Looks like OpenAI publish the IPs of their training data crawler too: https://openai.com/gptbot.json

Popeyes

What is this war about?

I was looking at another thread about how Wikipedia was the best thing on the internet. But they only got the head start by taking copy of Encyclopedia Britannica and everything else is a

And now the corpus is collected, what difference does a blog post make, does it nudge the dial to comprehension 0.001% in a better direction? How many blog posts over how many weeks makes the difference.

nvader

> they only got the head start by taking copy of Encyclopedia Britannica

Wikipedia used a version of Encyclopedia Britannica that was in the public domain.

Go thou and do likewise.

collinmcnulty

It is about imposing costs on poorly behaved scraping in an attempt to change the scrapers behavior, under the assumption that the scrapers' creators are anti-social but economically rational.
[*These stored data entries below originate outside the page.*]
/-- Delivers a record to an event queue (R350, R351): the copies of its indexes are compared when TAIL moves (R342). -/
def toEvq (d : Dev) (q : Nat) (r : Rec) (ptrErr : Option Bool) : Dev :=
  let d := evqDiffers d q ptrErr
  let x := d.evq q
  if 128 ≤ x.unread then d.updEvq q (fun x => { x with overflow := satInc 16 x.overflow, run := x.run + 1 })
  else
    let d := d.updEvq q (fun x => { x with
      ring := Tab.put x.ring (x.tail.toNat % 128) (r, !x.tail.msb), tail := x.tail + 1, modCount := x.modCount + 1 })
    let d := ldCopy d q r
    match (d.evq q).differ with
    | some h => evqMismatch d q h
    | none => if (d.evq q).thresh ≤ (d.evq q).modCount ∨ 2 ≤ r.sev then evqInterrupt d q else d

/-- The consumer moves an event queue's head (R350, R351). -/
def moveEvqHead (d : Dev) (o : Origin) (q : Nat) (v : BitVec 8) (ptrErr : Option Bool) : Dev :=
  let d := evqDiffers d q ptrErr
  let x := d.evq q
  if x.unread < (v - x.head).toNat then queueAccess d q 4 o true
  else if v = x.head then d
  else
    let d := d.updEvq q (fun x => { x with head := v, modCount := 0, run := 0 })
    let d := if q = 8 ∧ v = x.tail then d.setGlob (fun g => { g with alertN := false }) else d
    let d := if x.run = 0 then d else raise d 387 0 1 (info (q + fld 4 (min x.run 0xFFFF)))
    match (d.evq q).differ with
    | some h => evqMismatch d q h
    | none => d

-- wake queues
/-- An engine can take a record (R350). -/
def Dev.wakes (d : Dev) (e : Nat) : Bool := d.engSt e == .running || d.engSt e == .waiting

/-- EWAIT takes the oldest record (R264). -/
def takeWake (d : Dev) (e : Nat) : Dev :=
  match (d.engine e).wake with
  | [] => d
  | r :: rest =>
    let d := d.updEngine e (fun x =>
      { (((x.setG 12 r.w0).setG 13 (r.info.extractLsb' 0 18)).setG 14 (r.info.extractLsb' 18 18)).setG 15
          (r.info.extractLsb' 36 18) with wake := rest, flags := setFlag x.flags 0 false })
    advance d e 1

/-- A LAB_MISS record that its engine cannot take, and those of its port on their way behind it, wait at the port again and
leave it in the order raised (R347, R350). -/
def unsend (d : Dev) (e : Nat) (r : Rec) : Dev :=
  let back := r :: (d.engine e).wakeIn.filter (fun x => decide (x.src = r.src))
  (d.updEngine e (fun y => { y with wakeIn := y.wakeIn.filter (fun x => decide (x.src ≠ r.src)) })).updPort (r.src - 416) (fun p =>
    { p with slots := p.slots.map (fun (k : Nat × ParkSlot) =>
        if back.any (fun x => decide (k.1 = bits x.info.toNat 43 39) && decide (k.2.seq.toNat = x.seq)) then
          (k.1, { k.2 with sent := false }) else k) })

/-- A record is dropped at an engine (R350); a LAB_MISS is never lost. -/
def dropWake (d : Dev) (e : Nat) (r : Rec) : Dev :=
  if 416 ≤ r.src ∧ r.src < 424 then unsend d e r
  else
  let x := d.engine e
  let d := { d with evt := { d.evt with wakeDrops := satInc 32 d.evt.wakeDrops } }
  let d := d.updEngine e (fun x => { x with wakeDrops := satInc 16 x.wakeDrops, wakeRun := true })
  if x.wakeRun then d
  else raise d 388 0 1 (info (e + fld 5 r.src + fld 14 (d.engine e).wakeDrops))

/-- A record reaches an engine's wake queue (R264, R350). -/
def toWake (d : Dev) (e : Nat) (r : Rec) : Dev :=
  if d.wakes e ∧ (d.engine e).wake.length < 16 then
    let d := d.updEngine e (fun x => { x with wake := x.wake ++ [r], wakeRun := false })
    match (d.engine e).wait with
    | .ewait _ => takeWake d e
    | _ => d
  else dropWake d e r

-- the fabric
/-- LAB_MISS of a park slot (R76). -/
def missRecord (p k : Nat) (s : ParkSlot) : Rec :=
  ⟨416 + p, 4, 0, s.seq.toNat,
    info (bits s.va 42 16 + fld 27 s.view.toNat + fld 39 k + fld 44 (b2n s.write)), s.t, 0⟩

/-- Park slots of a port whose LAB_MISS waits and whose engine can take it, oldest record first. -/
def Dev.missReady (d : Dev) (p : Nat) : List (Nat × ParkSlot) :=
  (d.port p).slots.filter (fun s => !s.2.sent && d.wakes s.2.engine
    && decide ((d.engine s.2.engine).wake.length + (d.engine s.2.engine).wakeIn.length < 16))

/-- The slot whose record was raised first (R347). -/
def firstMiss (l : List (Nat × ParkSlot)) : Option (Nat × ParkSlot) :=
  l.foldl (fun b s => match b with
    | none => some s
    | some x => if s.2.num < x.2.num then some s else b) none

/-- A record can cross to the event queue its route names: one of the core island's queues takes none while that clock has
failed, and the record waits in its source's buffer (R15, R459; DESIGN CHOICE, log entry 140). -/
def Dev.crosses (d : Dev) (r : Rec) : Bool := decide (9 ≤ bits r.route.toNat 3 0) || d.islandRuns 10

/-- A source has something the fabric can take: its output buffer lies in its block's clock island (R14, R15). -/
def Dev.sourceReady (d : Dev) (s : Nat) : Bool :=
  d.islandRuns (srcIsland s) && ((d.source s).buf.head?.any d.crosses || (decide (416 ≤ s) && decide (s < 424) && !(d.missReady (s - 416)).isEmpty))

/-- The next source in rotation (R346). -/
def Dev.nextSource (d : Dev) : Option Nat :=
  ((List.range 512).map (fun i => (d.evt.rotate + i) % 512)).find? d.sourceReady

/-- Delivers a record to the destinations its route names (R348-R350). -/
def deliver (d : Dev) (r : Rec) (ptrErr : Option Bool) : Dev :=
  let rt := r.route.toNat
  let q := bits rt 3 0
  let d := if q < 9 then toEvq d q r ptrErr else d
  let d := if bitAt rt 4 then sendMsix d (bits rt 7 5) (d.eventLd (bits rt 7 5)) (bits rt 13 8) else d
  if bitAt rt 14 ∧ bits rt 19 15 < 24 then
    d.updEngine (bits rt 19 15) (fun x => { x with wakeIn := x.wakeIn ++ [r] })
  else d

/-- The fabric takes one record (R346): a parity error in its buffer drops it (R355). -/
def fabricTransfer (d : Dev) (parityOk : Bool) (ptrErr : Option Bool) : Dev :=
  match d.nextSource with
  | none => d
  | some s =>
    let d := { d with evt := { d.evt with rotate := (s + 1) % 512 } }
    match (d.source s).buf with
    | r :: rest =>
      let d := d.updSource s (fun x => { x with buf := rest })
      if parityOk then deliver d r ptrErr
      else { d with evt := { d.evt with lost := satInc 32 d.evt.lost } }
    | [] =>
      match firstMiss (d.missReady (s - 416)) with
      | none => d
      | some (k, slot) =>
        (d.updPort (s - 416) (fun p => { p with slots := Tab.upd {} p.slots k (fun x => { x with sent := true }) })).updEngine
          slot.engine (fun x => { x with wakeIn := x.wakeIn ++ [missRecord (s - 416) k slot] })

end Sys2Proof.Machine
end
One blog doesn't make a huge difference but if enough new blogs contain tarpits that cost the scraper as much as the benefit of 100 other non-tarpit blogs, maybe the calculus for doing any new scraping changes and the scrapers start behaving.

simonw

This is the first I've heard of Wikipedia starting with a copy of Britannia. Where did you see that?

simonw

OK, found it: https://en.wikipedia.org/wiki/Wikipedia:WikiProject_Encyclop...

"Starting in 2006, much of the still-useful text in the 1911 Encyclopaedia was adapted and absorbed into Wikipedia. Special focus was given to topics that had no equivalent in Wikipedia at the time. The process we used is outlined at the end of this page."

Wikipedia started in 2001. Looks like they absorbed a bunch of out-of-copyright Britannica 1911 content five years later.

There are still 13,000 pages on Wikipedia today that are tagged as deriving from that project: https://en.m.wikipedia.org/wiki/Template:EB1911

tqwhite

I continue to have contempt for the "I'm not contributing to the enrichment of our newest and most powerful technology" gang. I do not accept the assertion that my AI should have any less access to the internet that we all pay for than I do.

If guys like this have their way, AI will remain stupid and limited and we will all be worse off for it.

nkrisc

> I continue to have contempt for the "I'm not contributing to the enrichment of our newest and most powerful technology" gang.

Ok, when do I get paid for my contribution?

thoroughburro

I do not accept the assertion that the content I host is anything other than my own to serve to whom I wish. Get your hands off my belongings, freeloader.

Or, shorter: I hold you in as much contempt as you hold me.

> If guys like this have their way, AI will remain stupid and limited

AI doesn’t have a right to my stuff just because it’ll suck without it.

IncreasePosts

Okay, what percent of content is poison like this? Way less than 1%? If AI is so smart maybe it can figure out what content in a training set is jibberish and what isn't.

Anyway, a big problem people have isn't "AI bad", it's "AI crawlers bad", because they eat up a huge chunk of your bandwidth by behaving badly for content you intend to serve to humans.